Due versioni dell’Inno ad Arimane di Leopardi

BREVE INTRODUZIONE

Opposto ad Ahura Mazda, dio della luce nello zoroastrismo, Arimane è dio della tenebra.

Leopardi lo assume come nome e soggetto di riferimento della malvagità che, al suo sguardo, sembrerebbe reggere e plasmare tutto l’esistente. Lo innalza a unico dio, quindi, e gli dedica un inno che è rimasto incompiuto e che fu pubblicato per la prima volta grazie a studi, su sue carte autografe napoletane, realizzati dal Carducci.

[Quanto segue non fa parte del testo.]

-- ==== Sys2Proof/Machine/Step.lean ====
section
/-! DEFINITION. One step: the command at the front of the queue, or idling. -/

namespace Sys2Proof.Machine

/-- One step (log entries 2 and 25): the command at the front of the queue is taken and run on the state with the
queue's rest; on an empty queue the part idles. -/
def step (s : State) : Host.Outcome State Fault Refusal :=
  match s.pending with
  | [] => .next s
  | c :: rest => exec c { s with pending := rest }

/-- The state with the command a table word spells at the front of its queue; unchanged where the word spells none. -/
def State.withFetchWord (s : State) (nbits w : Nat) : State :=
  match decodeTableWord nbits w with
  | some c => { s with pending := c :: s.pending }
  | none => s

end Sys2Proof.Machine
end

Una versione emendata e adattata alle esigenze della recitazione è stata proposta da Carmelo Bene, e la riporto qui di seguito, dopo quella che dovrebbe essere l’originale.

Voglio ammettere che, nonostante i miei sforzi e l’amore per il poeta marchigiano, è stato solo con Bene che ho saputo scoprire la forza e la potenza di questi versi, che devo aver letto, ma non ricordavo affatto. Un vero peccato! E anche un monito a fare meglio, prestare maggior attenzione.

Per evitare che anche altre persone interessate a una visione alternativa, rispetto a quella della nostra educazione e cultura tradizionalmente accettata e diffusa, sul principio che regge il mondo, si perdano un elemento così importante, chiaro e magnifico, cerco di dare un contributo alla sua diffusione come posso tramite questo mezzo.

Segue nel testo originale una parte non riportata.